→ **Work to complete**
Go over the listing that follows and work out how many lines have the string "next"; reply with the number by itself.

→ **Dataset**
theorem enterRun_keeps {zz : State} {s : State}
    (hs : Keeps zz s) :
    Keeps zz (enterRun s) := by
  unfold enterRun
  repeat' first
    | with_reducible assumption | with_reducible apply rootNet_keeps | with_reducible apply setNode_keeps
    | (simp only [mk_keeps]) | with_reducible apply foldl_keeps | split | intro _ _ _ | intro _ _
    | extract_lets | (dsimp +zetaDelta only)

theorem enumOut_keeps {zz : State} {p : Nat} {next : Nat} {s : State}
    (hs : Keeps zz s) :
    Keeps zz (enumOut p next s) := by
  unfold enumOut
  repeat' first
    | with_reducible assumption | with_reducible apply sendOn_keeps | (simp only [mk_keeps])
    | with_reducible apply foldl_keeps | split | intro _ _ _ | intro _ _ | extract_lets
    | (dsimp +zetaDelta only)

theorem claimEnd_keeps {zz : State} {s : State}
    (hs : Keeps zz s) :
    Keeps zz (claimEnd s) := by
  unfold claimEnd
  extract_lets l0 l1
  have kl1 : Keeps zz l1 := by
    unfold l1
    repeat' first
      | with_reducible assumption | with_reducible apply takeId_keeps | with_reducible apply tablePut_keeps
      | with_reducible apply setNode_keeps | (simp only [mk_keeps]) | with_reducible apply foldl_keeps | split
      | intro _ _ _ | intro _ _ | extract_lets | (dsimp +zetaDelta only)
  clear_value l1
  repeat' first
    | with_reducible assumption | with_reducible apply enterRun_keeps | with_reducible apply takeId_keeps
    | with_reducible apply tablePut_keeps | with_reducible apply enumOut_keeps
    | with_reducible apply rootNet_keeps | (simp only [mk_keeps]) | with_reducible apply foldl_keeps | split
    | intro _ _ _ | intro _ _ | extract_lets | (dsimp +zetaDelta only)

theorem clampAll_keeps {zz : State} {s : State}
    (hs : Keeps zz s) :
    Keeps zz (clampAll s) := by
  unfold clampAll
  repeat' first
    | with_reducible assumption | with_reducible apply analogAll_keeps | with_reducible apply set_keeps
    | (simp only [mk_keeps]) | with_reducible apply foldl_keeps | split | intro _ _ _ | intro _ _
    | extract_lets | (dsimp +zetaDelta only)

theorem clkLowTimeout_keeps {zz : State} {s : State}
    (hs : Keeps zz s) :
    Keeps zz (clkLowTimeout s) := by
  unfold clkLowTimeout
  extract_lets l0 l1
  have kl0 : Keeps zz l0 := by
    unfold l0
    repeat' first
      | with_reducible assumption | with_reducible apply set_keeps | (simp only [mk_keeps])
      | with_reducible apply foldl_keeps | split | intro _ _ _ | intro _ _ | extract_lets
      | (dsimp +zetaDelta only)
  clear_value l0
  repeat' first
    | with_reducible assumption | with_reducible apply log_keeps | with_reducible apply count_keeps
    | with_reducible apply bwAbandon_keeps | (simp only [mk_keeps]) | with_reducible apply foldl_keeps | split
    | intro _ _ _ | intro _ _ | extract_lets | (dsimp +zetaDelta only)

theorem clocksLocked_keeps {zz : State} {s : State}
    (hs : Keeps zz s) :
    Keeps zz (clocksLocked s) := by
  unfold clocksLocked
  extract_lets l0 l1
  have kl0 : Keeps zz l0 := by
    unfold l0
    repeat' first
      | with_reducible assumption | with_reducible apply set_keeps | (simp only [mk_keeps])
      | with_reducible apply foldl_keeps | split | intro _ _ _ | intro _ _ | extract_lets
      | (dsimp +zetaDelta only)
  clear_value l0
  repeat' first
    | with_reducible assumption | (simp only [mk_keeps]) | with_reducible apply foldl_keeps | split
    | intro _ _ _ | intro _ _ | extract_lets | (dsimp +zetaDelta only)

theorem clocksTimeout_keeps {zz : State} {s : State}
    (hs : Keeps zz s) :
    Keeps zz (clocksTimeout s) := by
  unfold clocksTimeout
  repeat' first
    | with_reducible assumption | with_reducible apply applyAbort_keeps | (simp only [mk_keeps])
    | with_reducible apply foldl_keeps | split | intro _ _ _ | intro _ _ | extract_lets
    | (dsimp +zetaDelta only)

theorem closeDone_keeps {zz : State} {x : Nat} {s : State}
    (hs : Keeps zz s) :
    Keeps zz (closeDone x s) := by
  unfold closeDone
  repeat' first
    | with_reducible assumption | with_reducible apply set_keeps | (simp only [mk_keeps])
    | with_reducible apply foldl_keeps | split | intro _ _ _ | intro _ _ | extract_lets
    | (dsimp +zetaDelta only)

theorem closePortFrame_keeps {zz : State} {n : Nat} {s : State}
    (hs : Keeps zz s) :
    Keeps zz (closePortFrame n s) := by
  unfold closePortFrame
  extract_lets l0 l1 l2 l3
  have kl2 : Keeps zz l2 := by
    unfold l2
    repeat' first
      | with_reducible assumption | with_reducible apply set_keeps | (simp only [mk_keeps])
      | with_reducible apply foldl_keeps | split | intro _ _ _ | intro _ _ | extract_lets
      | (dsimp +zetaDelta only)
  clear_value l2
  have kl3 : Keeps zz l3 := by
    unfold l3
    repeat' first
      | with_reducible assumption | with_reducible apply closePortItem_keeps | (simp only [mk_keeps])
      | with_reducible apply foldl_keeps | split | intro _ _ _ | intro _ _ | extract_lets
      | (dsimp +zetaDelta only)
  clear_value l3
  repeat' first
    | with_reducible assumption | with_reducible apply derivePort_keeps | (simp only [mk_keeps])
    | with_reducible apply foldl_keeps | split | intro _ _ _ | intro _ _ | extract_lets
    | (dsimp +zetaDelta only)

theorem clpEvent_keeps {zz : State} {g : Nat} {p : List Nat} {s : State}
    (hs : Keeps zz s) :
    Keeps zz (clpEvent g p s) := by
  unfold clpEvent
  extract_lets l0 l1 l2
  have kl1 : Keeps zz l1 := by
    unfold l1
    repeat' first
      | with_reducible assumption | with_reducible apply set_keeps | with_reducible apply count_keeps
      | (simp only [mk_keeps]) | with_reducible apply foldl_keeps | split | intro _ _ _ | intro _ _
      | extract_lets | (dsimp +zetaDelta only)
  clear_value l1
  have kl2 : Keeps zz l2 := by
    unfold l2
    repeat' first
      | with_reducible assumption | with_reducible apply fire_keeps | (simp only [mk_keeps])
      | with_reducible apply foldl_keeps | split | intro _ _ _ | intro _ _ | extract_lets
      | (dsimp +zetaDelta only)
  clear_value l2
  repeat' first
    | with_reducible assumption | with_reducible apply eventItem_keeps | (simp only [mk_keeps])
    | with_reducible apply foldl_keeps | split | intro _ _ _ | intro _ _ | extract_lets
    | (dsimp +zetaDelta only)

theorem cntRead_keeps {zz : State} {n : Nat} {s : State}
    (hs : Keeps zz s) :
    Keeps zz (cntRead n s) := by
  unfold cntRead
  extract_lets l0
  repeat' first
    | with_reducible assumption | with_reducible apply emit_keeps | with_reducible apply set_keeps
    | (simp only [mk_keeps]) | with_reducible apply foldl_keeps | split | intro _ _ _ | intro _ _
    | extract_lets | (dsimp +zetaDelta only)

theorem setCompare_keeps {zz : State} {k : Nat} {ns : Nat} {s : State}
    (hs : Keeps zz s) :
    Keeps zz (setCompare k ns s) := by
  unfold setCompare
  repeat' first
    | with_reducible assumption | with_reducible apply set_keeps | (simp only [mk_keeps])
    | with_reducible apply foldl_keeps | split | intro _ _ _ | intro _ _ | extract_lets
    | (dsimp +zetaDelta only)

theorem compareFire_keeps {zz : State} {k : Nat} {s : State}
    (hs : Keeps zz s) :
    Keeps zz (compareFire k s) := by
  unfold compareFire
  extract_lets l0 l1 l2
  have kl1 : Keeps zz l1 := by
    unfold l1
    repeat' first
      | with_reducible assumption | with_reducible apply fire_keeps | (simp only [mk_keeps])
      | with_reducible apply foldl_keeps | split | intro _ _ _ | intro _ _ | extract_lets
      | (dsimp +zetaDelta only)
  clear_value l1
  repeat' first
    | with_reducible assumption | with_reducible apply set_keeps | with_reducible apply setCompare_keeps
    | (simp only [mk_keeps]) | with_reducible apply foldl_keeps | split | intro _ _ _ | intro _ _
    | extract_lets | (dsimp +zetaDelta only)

→ **Task answer**
2